Count the lines that contain the string "branch" in the records beneath, and respond with the number only.

· · · ·

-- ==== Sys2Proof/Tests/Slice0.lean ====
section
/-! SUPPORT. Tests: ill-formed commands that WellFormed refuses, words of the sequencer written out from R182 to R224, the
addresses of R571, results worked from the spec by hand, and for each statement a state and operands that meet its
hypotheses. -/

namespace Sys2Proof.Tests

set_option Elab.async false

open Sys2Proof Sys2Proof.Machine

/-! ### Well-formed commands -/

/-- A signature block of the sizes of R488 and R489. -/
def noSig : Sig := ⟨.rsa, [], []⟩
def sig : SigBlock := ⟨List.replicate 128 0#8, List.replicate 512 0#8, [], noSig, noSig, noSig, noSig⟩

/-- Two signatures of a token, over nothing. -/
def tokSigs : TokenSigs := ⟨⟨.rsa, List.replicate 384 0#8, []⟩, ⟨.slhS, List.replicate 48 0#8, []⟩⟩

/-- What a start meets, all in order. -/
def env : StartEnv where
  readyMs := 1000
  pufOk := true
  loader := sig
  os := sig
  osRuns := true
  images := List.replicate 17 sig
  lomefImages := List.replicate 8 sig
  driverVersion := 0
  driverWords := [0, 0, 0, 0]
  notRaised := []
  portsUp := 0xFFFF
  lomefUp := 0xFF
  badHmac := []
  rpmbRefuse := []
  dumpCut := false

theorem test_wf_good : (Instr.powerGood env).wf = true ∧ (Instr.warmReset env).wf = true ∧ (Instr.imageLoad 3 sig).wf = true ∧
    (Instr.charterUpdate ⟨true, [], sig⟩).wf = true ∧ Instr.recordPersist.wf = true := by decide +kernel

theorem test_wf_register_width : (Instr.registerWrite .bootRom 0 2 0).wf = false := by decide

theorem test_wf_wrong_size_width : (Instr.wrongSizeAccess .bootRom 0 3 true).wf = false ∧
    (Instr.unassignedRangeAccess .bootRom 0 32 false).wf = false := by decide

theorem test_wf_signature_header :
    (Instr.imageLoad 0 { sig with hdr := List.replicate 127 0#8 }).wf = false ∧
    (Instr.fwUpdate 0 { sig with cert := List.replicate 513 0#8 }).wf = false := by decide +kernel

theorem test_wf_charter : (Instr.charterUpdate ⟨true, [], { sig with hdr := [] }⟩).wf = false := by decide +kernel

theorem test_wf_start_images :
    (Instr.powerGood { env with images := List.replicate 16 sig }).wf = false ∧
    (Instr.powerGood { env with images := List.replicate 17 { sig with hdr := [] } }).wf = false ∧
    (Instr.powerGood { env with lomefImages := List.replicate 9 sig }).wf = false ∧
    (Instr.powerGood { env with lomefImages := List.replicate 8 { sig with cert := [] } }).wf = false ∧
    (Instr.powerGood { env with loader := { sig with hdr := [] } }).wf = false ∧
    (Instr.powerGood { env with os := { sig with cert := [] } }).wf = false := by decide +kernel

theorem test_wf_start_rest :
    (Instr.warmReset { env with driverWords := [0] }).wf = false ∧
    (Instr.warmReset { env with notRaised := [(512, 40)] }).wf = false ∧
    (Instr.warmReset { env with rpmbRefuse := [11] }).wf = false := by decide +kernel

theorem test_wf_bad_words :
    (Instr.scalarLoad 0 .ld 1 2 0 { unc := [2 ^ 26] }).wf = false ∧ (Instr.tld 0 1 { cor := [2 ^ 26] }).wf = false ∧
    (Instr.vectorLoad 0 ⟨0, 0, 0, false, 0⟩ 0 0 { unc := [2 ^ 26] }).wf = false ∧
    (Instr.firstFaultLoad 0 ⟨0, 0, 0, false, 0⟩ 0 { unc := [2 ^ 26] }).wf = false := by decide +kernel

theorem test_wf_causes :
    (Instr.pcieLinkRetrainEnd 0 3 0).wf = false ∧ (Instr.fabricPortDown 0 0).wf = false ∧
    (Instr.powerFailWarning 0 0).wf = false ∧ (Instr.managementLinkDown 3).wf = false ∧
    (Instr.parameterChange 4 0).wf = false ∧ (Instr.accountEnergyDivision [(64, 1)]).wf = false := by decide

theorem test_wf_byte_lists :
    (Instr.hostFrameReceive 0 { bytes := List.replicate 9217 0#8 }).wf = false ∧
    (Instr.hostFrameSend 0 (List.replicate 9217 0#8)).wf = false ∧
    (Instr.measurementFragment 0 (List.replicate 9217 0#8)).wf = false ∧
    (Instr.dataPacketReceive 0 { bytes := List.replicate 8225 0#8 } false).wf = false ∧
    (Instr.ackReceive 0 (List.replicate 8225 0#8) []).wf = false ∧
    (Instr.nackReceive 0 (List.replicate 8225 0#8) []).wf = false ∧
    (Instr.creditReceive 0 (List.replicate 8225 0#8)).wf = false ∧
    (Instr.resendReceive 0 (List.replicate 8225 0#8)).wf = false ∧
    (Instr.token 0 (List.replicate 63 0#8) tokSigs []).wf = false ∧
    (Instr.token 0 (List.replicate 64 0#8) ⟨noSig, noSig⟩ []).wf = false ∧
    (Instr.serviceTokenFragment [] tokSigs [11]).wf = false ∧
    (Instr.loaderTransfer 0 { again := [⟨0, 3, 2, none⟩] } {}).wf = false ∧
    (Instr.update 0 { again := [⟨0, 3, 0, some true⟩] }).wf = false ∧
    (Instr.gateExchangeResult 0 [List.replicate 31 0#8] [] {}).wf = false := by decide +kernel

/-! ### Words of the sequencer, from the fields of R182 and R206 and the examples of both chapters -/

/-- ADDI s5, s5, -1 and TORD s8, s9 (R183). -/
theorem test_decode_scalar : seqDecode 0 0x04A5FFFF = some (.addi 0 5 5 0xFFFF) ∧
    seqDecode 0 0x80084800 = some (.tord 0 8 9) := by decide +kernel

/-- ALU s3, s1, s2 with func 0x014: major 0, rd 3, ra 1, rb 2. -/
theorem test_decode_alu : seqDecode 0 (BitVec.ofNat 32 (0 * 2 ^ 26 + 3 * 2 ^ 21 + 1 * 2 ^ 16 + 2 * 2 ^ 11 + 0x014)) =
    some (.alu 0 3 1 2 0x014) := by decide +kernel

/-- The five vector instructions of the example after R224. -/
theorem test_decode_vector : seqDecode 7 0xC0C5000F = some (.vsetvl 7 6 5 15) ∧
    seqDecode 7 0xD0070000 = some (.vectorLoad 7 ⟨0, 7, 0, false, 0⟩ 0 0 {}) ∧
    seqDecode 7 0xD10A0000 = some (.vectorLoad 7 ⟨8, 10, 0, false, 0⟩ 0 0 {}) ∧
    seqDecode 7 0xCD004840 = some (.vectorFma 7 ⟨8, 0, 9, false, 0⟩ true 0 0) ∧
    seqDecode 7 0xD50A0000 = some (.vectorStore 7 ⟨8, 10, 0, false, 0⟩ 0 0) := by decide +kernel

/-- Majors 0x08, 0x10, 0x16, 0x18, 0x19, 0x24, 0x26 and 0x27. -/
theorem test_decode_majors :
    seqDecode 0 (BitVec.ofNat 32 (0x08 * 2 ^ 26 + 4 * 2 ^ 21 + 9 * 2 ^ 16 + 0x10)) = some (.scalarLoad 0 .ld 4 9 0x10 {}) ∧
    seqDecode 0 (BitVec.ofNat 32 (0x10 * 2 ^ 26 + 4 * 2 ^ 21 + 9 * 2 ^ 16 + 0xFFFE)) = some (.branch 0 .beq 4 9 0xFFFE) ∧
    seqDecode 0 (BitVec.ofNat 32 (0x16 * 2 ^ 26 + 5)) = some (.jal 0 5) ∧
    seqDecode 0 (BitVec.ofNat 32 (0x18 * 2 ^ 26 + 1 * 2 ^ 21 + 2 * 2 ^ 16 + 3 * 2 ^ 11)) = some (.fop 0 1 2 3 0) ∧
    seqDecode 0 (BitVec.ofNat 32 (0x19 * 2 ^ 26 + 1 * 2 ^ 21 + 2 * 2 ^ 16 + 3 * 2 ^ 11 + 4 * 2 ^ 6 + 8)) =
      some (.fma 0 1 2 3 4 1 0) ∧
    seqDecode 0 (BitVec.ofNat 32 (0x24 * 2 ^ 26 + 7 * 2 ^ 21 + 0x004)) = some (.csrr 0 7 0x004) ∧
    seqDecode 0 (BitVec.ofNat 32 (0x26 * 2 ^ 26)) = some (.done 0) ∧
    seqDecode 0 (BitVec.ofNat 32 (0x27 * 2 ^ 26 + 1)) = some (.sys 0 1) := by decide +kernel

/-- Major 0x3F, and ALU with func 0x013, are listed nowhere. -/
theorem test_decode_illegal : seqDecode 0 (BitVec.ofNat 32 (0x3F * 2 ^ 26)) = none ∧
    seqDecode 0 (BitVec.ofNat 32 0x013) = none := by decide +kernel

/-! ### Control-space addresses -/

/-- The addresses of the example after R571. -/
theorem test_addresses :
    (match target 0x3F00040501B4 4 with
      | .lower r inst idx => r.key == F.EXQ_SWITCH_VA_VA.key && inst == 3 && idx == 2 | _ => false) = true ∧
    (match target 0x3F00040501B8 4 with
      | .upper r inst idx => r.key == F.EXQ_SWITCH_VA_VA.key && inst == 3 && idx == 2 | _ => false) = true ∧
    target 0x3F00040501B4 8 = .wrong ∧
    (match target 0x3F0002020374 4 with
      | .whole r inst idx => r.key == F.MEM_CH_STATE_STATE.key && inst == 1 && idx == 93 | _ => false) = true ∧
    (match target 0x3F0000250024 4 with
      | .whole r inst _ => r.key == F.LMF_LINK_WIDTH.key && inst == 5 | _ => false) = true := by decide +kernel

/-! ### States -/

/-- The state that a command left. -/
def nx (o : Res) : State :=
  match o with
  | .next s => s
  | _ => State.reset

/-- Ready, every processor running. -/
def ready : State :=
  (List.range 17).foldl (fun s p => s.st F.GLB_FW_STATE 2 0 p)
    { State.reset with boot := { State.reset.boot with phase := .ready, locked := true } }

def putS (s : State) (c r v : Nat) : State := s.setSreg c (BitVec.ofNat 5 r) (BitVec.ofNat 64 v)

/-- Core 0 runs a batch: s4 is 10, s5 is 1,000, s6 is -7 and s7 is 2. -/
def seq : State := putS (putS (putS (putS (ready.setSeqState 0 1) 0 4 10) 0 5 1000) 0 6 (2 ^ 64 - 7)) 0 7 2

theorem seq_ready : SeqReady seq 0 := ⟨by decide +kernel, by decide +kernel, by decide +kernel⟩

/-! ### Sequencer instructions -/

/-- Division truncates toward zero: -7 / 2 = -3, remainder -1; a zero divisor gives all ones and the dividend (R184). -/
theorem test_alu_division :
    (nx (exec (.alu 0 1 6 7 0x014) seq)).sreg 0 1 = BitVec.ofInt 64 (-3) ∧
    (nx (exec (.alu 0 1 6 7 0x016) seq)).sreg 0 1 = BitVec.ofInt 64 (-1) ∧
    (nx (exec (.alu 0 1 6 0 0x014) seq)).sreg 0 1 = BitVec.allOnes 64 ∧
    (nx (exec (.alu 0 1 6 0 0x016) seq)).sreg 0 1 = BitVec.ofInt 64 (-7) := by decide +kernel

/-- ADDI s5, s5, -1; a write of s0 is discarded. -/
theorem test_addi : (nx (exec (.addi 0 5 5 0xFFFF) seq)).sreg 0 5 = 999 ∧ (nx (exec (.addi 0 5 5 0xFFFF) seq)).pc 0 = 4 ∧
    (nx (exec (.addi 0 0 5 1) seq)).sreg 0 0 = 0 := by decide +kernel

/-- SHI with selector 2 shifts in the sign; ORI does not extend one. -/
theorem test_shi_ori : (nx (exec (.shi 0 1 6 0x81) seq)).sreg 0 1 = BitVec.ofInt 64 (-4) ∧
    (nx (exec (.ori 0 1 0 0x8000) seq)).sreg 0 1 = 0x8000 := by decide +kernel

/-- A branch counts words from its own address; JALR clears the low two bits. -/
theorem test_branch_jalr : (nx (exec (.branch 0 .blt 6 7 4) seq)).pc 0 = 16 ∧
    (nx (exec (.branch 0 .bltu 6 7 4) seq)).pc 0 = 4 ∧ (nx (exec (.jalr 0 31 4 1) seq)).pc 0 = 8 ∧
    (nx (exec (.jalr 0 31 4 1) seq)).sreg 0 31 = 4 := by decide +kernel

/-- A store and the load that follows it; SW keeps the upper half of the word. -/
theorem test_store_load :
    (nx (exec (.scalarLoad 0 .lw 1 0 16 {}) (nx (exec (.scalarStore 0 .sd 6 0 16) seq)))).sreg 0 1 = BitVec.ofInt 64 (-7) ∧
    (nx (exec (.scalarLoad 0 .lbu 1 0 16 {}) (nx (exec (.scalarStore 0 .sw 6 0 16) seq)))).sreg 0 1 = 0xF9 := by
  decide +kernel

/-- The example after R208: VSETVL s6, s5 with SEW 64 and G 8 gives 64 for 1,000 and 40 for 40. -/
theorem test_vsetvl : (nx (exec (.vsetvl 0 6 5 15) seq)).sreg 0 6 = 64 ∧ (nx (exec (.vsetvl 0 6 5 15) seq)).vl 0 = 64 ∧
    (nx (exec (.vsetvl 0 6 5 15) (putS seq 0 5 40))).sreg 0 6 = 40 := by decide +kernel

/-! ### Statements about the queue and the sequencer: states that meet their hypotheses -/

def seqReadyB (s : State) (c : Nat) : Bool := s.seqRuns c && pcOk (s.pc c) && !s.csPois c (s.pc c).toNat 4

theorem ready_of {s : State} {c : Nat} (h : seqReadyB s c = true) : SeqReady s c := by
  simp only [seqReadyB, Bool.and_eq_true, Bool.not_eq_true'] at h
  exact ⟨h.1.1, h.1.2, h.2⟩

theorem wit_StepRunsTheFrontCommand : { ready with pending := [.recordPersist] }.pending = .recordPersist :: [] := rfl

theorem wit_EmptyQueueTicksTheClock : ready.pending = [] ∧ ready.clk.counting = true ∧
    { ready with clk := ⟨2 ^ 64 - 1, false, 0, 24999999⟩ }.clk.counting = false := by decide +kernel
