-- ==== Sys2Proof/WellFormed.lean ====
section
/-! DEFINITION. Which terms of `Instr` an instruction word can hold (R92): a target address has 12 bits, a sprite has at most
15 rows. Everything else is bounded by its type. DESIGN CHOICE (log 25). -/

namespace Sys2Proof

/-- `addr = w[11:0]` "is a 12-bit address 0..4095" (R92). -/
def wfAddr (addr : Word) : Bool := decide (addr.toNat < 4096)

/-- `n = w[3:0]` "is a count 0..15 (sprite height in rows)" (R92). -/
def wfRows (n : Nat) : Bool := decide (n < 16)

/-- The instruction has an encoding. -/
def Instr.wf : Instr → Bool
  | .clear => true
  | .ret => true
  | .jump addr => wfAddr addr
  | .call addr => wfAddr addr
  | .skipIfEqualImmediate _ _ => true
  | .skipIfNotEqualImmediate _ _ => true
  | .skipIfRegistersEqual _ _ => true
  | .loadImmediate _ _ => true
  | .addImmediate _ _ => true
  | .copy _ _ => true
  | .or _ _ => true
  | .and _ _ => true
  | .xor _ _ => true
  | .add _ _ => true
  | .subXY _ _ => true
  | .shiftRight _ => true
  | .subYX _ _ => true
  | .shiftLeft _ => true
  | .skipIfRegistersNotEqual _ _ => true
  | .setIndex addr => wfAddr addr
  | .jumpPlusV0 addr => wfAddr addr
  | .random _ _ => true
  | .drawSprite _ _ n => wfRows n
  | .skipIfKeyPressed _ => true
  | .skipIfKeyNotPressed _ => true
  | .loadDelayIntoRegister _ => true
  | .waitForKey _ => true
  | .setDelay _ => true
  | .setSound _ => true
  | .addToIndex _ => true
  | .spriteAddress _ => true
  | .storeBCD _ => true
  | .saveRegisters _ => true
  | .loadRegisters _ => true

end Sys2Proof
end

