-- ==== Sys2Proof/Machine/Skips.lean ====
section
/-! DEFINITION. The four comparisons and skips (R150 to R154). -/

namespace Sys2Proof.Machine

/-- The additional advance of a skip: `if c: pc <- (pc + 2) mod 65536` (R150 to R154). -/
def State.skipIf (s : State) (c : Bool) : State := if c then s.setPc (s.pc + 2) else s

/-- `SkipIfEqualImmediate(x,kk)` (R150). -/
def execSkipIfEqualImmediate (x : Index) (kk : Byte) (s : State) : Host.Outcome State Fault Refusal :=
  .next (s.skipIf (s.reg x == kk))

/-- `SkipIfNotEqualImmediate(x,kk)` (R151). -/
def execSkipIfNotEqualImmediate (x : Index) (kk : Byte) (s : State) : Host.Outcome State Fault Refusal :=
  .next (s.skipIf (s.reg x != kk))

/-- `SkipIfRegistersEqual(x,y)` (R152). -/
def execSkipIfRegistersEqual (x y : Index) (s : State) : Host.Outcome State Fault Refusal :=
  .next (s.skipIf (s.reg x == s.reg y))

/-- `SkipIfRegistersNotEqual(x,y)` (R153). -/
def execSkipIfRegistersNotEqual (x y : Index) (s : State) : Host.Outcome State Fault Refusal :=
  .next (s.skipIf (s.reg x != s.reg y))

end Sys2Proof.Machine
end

· · · ·

*EXERCISE SOLUTION*. 4